La sentence qui touche l'ancien ministre de l'Intérieur a été rendue publique ce mardi 28. La Chancellerie de la Légion d'honneur a déchu Claude Guéant de son titre de chevalier de la Légion d’honneur, obtenu le 10 mars 1992, et celui de commandeur de l’Ordre national du Mérite auquel il avait accédé en 2001 alors qu'il était préfet de la région Bretagne.

La décision a été dévoilée dans les colonnes du Journal officiel. Ces décisions, avec effet à la mi-mai 2019, font suite à sa condamnation à un an de prison ferme dans l'affaire des primes en liquide du ministère de l'Intérieur, rendue définitive le 16 janvier.

Lire aussi – Claude Guéant définitivement condamné dans l'affaire des primes en liquide de l'Intérieur

Les faits portaient sur des primes en espèces que se versaient chaque mois des membres du cabinet de Nicolas Sarkozy à l'Intérieur, prélevées dans une enveloppe destinée aux frais d'enquête et de surveillance (FES) des policiers.
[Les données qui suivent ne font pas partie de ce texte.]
-- ==== Sys2Proof/Machine/State.lean ====
section
/-! DEFINITION. The state of a FRAMER as plain data: every element of spec/10_state.md R17, the
build parameters of R7, what the ports hold (R43, R53), and the model's own counter of free values. -/

namespace Sys2Proof.Machine

/-- The four agents of R9. -/
inductive Agent where
  /-- The requester of a port: its oldest issued request is performed. -/
  | port (p : Port)
  /-- The publisher, which performs PUBLISH. -/
  | publisher
  /-- The reset source, which asserts reset. -/
  | resetSource
  deriving DecidableEq, Repr

/-- One Packet Store slot: its word `st.slot[i]` and its modelling flag `st.wr[i]` (R17, R24). -/
structure Slot where
  word : Word
  wr : Bool
  deriving DecidableEq, Repr

/-- A response on the port that issued the request (R53). -/
structure Response where
  port : Port
  word : RespWord
  deriving DecidableEq, Repr

/-- The state of one FRAMER. The first group is R17, the second R7, the third what stands at the
ports and the choice of the arbiter (log entries 1 and 2), the last the model's own (log entry 4). -/
structure State where
  /-- `st.ps`, the parser state (R18). -/
  ps : PState
  /-- `st.buf[0..3]`, the in-flight buffer (R21). -/
  buf : Vector Byte 4
  /-- `st.cnt`, bytes filled, 0..4 (R20, R21). -/
  cnt : Fin 5
  /-- `st.slot[0..N-1]` and `st.wr[0..N-1]`, in index order (R22, R24, R28). -/
  store : List Slot
  /-- `st.wcur`, the write cursor (R22). -/
  wcur : Nat
  /-- `st.pend`: a push is committed and not yet visible (R25). -/
  pend : Bool
  /-- `st.pidx`: the slot of the pending push (R25). -/
  pidx : Nat
  /-- `st.pold`: that slot's word before the pending push (R25). -/
  pold : Word
  /-- `st.poldw`: `st.pold` came from a push (R24). -/
  poldw : Bool
  /-- The build parameters: no step writes them (R15, R27). -/
  cfg : Config
  /-- Requests issued on port I and not yet performed, oldest first (R43). -/
  reqI : List ReqWord
  /-- Requests issued on port C and not yet performed, oldest first (R43). -/
  reqC : List ReqWord
  /-- The order in which the agents take the coming steps (R43: open, any order). -/
  sched : List Agent
  /-- The port of the request being performed (R52). -/
  port : Port
  /-- The response returned by the last step, if it returned one (R53). -/
  resp : Option Response
  /-- How many free values have been drawn: the model's own field. -/
  draws : Nat
  deriving DecidableEq, Repr

/-- Why the machine stops. No state that a run from reset reaches stops for either reason. -/
inductive Fault where
  /-- Raised by PARSE in `ReceiveData` with four bytes already filled: R72 is given for a fill count
  of 0 to 3 only, and R20 rules the state out. Safe: the model stops. -/
  | fillCountFull
  /-- Raised by PUSH or READ on an index that has no slot in the store held: R22 and R42 rule the
  state out. Safe: the model stops. -/
  | slotAbsent
  deriving DecidableEq, Repr

/-- Why an instruction is given no meaning. -/
inductive Refusal where
  /-- An arm of exec without a meaning; no arm raises it in this model. Safe: the model stops. -/
  | notModelled (mnemonic : String)
  deriving DecidableEq, Repr

/-- The state after reset (R31, R112), with the default parameters (R7), nothing issued on either
port and no step chosen. `ps`, `cnt`, `wcur`, `pend` and every `wr` have the spec's values. The
values of `buf`, every slot's word, `pidx`, `pold` and `poldw` are unspecified in R31 and zero or false
here: DESIGN CHOICE (log entry 6), unsafe. `port` and `draws` are the model's own fields. -/
def State.reset : State where
  ps := .waitHead1
  buf := Vector.replicate 4 0
  cnt := 0
  store := List.replicate Config.reference.n { word := 0, wr := false }
  wcur := 0
  pend := false
  pidx := 0
  pold := 0
  poldw := false
  cfg := Config.reference
  reqI := []
  reqC := []
  sched := []
  port := .portI
  resp := none
  draws := 0

end Sys2Proof.Machine
end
Entre 2002 et 2004, alors qu'il était directeur de cabinet de Nicolas Sarkozy puis ministre de l'Intérieur, Claude Guéant se versait des primes abusives de 5.000 euros par mois. Celles-ci s'ajoutaient à son salaire de 8.000 euros et à ses indemnités de 2.200 euros.

En janvier dernier, le pourvoi en cassation de l'ancienne éminence grise de Nicolas Sarkozy avait été rejeté, actant définitivement la peine d’un an de prison de ferme, les  75.000 euros d'amende et l' interdiction d'exercer toute fonction publique pendant cinq ans. décidée à son encontre.

Claude Guéant, qui fut notamment secrétaire général de l'Elysée sous la présidence Sarkozy, est également mis en examen dans l'affaire des soupçons de financement libyen de la campagne de Nicolas Sarkozy en 2007, pour "corruption passive", "complicité de financement illégal de campagne électorale" et "blanchiment de fraude fiscale en bande organisée".

L'ancien haut fonctionnaire est notamment soupçonné d'avoir perçu, en 2008, 500.000 euros en rétribution de son intervention auprès d'EADS (devenu Airbus group) en faveur de l'intermédiaire Alexandre Djouhri, qui réclamait le paiement d'une commission pour une vente d'avions à la Libye. Claude Guéant a toujours soutenu que cette somme était le fruit de la vente de deux tableaux de peinture flamande.